# RECORDS FOR THIS EXERCISE
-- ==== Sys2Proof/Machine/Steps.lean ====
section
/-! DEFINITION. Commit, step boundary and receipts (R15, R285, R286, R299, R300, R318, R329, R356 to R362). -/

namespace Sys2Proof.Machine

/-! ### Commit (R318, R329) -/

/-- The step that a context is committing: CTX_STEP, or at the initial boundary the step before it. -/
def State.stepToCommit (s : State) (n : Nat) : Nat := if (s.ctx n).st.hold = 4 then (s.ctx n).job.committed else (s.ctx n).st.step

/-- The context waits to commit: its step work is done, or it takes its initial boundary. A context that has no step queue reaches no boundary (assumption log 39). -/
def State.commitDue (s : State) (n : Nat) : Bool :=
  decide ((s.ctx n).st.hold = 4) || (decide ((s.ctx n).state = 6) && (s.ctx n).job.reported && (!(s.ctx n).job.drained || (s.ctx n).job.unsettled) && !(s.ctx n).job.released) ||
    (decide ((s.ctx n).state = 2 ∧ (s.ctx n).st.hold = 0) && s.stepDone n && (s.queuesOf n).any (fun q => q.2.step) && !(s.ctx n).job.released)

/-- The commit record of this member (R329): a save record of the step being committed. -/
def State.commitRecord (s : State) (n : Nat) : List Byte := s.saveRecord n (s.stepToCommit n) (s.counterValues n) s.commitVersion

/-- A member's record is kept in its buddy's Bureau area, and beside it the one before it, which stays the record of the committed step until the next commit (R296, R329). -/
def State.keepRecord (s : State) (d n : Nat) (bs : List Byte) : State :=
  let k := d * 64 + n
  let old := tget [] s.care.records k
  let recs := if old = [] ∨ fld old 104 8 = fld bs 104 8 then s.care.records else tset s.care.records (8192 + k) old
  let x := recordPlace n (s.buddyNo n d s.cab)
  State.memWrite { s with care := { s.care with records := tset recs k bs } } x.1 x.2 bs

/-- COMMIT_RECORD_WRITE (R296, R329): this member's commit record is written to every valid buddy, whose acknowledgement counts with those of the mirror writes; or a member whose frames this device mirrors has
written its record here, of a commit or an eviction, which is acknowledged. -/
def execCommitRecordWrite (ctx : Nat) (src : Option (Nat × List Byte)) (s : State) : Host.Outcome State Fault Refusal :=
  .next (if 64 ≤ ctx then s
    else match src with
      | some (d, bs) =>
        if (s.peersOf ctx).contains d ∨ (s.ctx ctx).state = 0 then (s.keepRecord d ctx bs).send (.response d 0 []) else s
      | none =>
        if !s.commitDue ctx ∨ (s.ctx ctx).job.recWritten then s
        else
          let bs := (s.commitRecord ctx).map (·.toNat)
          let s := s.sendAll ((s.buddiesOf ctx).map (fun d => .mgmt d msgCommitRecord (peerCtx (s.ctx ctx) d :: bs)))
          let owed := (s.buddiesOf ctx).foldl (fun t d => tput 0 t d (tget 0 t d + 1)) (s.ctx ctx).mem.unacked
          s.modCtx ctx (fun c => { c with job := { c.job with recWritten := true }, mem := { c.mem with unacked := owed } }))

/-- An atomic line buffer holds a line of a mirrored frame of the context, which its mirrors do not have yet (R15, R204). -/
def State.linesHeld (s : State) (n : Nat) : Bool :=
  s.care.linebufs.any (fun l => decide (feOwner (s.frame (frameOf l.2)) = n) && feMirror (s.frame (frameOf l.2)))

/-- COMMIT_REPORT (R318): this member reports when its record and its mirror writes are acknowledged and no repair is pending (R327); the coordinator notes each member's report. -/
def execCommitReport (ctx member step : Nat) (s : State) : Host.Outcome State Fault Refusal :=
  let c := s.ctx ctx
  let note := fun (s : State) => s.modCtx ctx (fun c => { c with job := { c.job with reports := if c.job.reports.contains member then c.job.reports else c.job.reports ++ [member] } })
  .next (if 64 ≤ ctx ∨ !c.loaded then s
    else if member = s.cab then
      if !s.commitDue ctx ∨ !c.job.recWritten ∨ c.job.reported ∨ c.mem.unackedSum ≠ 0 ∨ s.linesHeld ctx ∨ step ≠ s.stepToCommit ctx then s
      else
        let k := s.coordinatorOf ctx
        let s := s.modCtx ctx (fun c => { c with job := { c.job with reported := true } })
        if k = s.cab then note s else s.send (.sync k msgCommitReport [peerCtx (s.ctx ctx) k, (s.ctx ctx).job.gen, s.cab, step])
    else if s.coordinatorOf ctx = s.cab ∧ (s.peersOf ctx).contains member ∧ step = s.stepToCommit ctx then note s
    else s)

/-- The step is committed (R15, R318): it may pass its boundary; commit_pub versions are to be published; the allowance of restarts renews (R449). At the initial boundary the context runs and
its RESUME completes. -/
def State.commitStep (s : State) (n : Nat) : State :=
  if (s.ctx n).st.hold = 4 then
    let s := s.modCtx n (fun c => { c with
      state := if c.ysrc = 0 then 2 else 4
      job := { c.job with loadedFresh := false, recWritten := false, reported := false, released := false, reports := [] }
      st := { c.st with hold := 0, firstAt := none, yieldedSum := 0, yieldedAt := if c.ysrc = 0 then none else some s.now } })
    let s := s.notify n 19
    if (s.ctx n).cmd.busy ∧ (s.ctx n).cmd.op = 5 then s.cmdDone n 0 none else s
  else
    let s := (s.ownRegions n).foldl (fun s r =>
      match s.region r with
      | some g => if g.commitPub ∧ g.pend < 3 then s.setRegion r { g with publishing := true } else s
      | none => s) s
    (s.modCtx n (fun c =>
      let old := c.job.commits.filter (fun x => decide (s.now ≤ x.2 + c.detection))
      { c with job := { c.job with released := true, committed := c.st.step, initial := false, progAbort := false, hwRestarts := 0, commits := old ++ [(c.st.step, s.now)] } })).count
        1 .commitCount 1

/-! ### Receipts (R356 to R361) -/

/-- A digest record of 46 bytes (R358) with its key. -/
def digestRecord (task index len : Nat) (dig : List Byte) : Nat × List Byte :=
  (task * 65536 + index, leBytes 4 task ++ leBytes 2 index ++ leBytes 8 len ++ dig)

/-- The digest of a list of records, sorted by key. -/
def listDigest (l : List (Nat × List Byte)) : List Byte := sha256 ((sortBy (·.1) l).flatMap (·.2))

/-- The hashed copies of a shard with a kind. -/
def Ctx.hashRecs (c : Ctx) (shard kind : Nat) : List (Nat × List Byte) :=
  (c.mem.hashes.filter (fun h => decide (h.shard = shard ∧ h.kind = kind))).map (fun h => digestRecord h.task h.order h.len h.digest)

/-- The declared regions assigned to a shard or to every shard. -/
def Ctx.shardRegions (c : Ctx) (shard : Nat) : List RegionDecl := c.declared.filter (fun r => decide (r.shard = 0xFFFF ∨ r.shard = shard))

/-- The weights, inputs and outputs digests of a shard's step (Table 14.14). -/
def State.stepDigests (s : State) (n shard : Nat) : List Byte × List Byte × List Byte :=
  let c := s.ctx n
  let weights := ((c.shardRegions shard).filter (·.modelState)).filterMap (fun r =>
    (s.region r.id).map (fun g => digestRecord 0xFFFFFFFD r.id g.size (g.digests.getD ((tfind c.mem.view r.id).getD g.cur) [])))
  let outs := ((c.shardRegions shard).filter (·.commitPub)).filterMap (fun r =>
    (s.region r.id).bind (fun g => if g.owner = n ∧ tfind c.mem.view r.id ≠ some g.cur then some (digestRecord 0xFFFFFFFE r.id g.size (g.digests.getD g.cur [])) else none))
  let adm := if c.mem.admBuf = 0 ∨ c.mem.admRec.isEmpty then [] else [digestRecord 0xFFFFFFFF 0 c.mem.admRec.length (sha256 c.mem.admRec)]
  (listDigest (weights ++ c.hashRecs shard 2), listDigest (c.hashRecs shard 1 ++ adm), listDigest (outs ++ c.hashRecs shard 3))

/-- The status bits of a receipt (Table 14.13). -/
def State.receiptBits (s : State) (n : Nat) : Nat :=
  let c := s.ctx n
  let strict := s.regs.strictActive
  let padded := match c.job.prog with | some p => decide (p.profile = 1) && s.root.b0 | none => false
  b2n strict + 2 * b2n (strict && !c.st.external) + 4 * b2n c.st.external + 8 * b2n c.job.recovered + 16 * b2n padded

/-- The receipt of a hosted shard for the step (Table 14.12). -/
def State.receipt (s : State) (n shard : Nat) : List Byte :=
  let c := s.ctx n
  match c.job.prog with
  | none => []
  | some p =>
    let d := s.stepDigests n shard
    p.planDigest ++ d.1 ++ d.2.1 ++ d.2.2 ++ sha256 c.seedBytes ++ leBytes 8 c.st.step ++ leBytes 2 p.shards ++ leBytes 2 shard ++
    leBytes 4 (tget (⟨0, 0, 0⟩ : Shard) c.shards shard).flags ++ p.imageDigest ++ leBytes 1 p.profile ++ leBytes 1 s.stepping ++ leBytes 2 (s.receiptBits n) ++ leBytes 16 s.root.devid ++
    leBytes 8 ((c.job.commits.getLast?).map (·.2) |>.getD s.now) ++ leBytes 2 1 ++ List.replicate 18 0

...

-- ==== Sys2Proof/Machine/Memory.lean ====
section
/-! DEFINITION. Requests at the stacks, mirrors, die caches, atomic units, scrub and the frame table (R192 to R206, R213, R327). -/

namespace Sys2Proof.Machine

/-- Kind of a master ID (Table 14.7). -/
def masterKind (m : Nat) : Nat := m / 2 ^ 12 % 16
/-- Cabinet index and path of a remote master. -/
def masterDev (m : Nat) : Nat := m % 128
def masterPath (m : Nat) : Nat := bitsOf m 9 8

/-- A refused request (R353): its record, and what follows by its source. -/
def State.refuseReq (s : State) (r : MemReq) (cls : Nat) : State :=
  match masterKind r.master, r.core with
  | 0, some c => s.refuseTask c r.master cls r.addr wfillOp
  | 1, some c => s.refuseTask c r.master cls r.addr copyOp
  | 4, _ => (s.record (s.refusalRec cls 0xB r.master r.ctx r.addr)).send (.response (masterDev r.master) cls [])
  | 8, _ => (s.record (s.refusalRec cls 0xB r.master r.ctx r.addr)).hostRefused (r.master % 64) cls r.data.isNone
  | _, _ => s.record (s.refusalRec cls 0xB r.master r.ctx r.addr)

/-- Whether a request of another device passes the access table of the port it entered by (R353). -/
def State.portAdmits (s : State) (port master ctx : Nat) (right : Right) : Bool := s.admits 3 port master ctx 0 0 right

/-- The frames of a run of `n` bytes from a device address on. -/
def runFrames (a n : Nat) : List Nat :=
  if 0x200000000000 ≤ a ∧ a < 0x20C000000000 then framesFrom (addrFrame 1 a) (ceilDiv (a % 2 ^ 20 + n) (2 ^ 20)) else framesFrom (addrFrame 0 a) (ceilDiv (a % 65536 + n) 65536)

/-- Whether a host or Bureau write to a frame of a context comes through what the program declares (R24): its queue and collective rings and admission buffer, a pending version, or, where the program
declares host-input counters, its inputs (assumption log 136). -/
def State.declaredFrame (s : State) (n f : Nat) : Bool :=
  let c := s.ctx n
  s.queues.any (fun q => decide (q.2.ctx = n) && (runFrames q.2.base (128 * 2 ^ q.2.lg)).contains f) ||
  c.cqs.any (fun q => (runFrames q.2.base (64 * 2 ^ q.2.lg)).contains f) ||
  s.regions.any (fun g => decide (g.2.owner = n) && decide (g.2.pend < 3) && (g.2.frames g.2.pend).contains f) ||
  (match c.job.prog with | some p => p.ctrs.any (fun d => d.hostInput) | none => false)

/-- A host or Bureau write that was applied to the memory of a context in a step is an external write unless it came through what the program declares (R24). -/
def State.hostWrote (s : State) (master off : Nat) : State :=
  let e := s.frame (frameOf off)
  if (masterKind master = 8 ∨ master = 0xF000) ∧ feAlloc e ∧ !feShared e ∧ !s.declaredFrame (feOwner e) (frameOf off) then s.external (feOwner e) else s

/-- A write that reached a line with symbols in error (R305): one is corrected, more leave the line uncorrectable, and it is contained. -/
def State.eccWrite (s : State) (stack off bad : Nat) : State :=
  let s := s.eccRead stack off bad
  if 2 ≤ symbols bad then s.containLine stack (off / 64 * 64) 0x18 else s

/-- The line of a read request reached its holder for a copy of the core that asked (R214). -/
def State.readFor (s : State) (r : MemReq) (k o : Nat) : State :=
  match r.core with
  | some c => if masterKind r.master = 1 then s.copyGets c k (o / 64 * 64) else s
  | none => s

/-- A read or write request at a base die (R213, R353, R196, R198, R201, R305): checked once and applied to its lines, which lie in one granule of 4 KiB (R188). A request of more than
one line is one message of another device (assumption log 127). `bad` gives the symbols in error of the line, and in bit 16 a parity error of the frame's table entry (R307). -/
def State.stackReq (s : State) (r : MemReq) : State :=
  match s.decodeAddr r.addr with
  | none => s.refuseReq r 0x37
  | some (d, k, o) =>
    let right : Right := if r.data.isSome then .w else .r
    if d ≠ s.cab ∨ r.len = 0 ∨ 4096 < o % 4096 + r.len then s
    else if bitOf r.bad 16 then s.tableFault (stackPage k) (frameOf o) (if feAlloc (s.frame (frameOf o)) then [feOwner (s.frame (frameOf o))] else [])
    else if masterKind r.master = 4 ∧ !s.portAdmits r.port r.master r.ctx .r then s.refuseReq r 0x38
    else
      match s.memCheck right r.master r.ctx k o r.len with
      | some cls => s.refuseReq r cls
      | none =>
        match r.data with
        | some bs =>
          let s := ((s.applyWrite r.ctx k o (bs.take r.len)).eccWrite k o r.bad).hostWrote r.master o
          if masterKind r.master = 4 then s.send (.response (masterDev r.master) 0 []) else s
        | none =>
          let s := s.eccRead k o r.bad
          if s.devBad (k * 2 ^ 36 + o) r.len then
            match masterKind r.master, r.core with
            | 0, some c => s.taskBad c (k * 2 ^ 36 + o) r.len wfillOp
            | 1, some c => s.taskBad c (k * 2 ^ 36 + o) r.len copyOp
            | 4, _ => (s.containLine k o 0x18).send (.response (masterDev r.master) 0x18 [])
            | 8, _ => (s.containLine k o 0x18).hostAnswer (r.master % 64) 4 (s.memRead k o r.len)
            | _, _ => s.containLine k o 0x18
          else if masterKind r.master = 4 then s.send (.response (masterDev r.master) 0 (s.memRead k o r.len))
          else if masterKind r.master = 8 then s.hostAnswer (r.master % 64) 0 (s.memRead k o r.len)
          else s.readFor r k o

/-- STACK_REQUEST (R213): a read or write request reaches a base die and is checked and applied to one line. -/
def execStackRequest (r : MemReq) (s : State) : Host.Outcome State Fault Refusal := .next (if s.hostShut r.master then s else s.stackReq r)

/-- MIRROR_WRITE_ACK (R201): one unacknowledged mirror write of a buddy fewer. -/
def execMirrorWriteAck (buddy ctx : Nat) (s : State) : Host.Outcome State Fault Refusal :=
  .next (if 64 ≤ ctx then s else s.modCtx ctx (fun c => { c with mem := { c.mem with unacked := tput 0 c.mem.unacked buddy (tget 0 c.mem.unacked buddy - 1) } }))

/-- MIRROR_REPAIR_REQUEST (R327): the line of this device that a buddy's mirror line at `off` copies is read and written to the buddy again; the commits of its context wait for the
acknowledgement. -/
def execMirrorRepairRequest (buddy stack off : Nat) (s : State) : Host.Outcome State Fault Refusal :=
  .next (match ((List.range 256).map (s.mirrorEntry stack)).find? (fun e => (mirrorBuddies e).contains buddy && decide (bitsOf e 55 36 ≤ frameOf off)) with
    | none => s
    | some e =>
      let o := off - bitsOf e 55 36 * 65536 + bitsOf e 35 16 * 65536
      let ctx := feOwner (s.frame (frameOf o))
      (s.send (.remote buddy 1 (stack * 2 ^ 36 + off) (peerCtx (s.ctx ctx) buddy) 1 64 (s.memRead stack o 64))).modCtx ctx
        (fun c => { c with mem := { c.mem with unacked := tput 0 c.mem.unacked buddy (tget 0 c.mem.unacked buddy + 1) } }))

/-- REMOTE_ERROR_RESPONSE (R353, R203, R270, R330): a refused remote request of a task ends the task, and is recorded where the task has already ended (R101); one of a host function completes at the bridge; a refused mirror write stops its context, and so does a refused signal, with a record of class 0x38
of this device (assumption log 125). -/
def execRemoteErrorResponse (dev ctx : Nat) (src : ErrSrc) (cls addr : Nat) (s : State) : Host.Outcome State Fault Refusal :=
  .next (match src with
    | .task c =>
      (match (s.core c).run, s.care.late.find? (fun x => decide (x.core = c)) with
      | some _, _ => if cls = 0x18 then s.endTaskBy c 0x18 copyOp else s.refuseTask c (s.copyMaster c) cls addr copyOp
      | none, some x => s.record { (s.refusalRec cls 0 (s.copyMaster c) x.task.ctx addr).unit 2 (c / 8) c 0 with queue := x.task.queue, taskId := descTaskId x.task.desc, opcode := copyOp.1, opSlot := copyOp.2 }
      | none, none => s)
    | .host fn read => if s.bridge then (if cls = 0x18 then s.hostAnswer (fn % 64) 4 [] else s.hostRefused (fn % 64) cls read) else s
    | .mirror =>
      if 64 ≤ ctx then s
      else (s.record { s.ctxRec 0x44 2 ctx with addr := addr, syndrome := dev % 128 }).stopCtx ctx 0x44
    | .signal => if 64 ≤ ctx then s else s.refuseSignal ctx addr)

# WORK REQUEST
Above are the entries. Quote exactly the lines from the one bearing "to R361) -/" through the one bearing "(task * 65536".

# ANSWER TO THIS PROBLEM
/-! ### Receipts (R356 to R361) -/

/-- A digest record of 46 bytes (R358) with its key. -/
def digestRecord (task index len : Nat) (dig : List Byte) : Nat × List Byte :=
  (task * 65536 + index, leBytes 4 task ++ leBytes 2 index ++ leBytes 8 len ++ dig)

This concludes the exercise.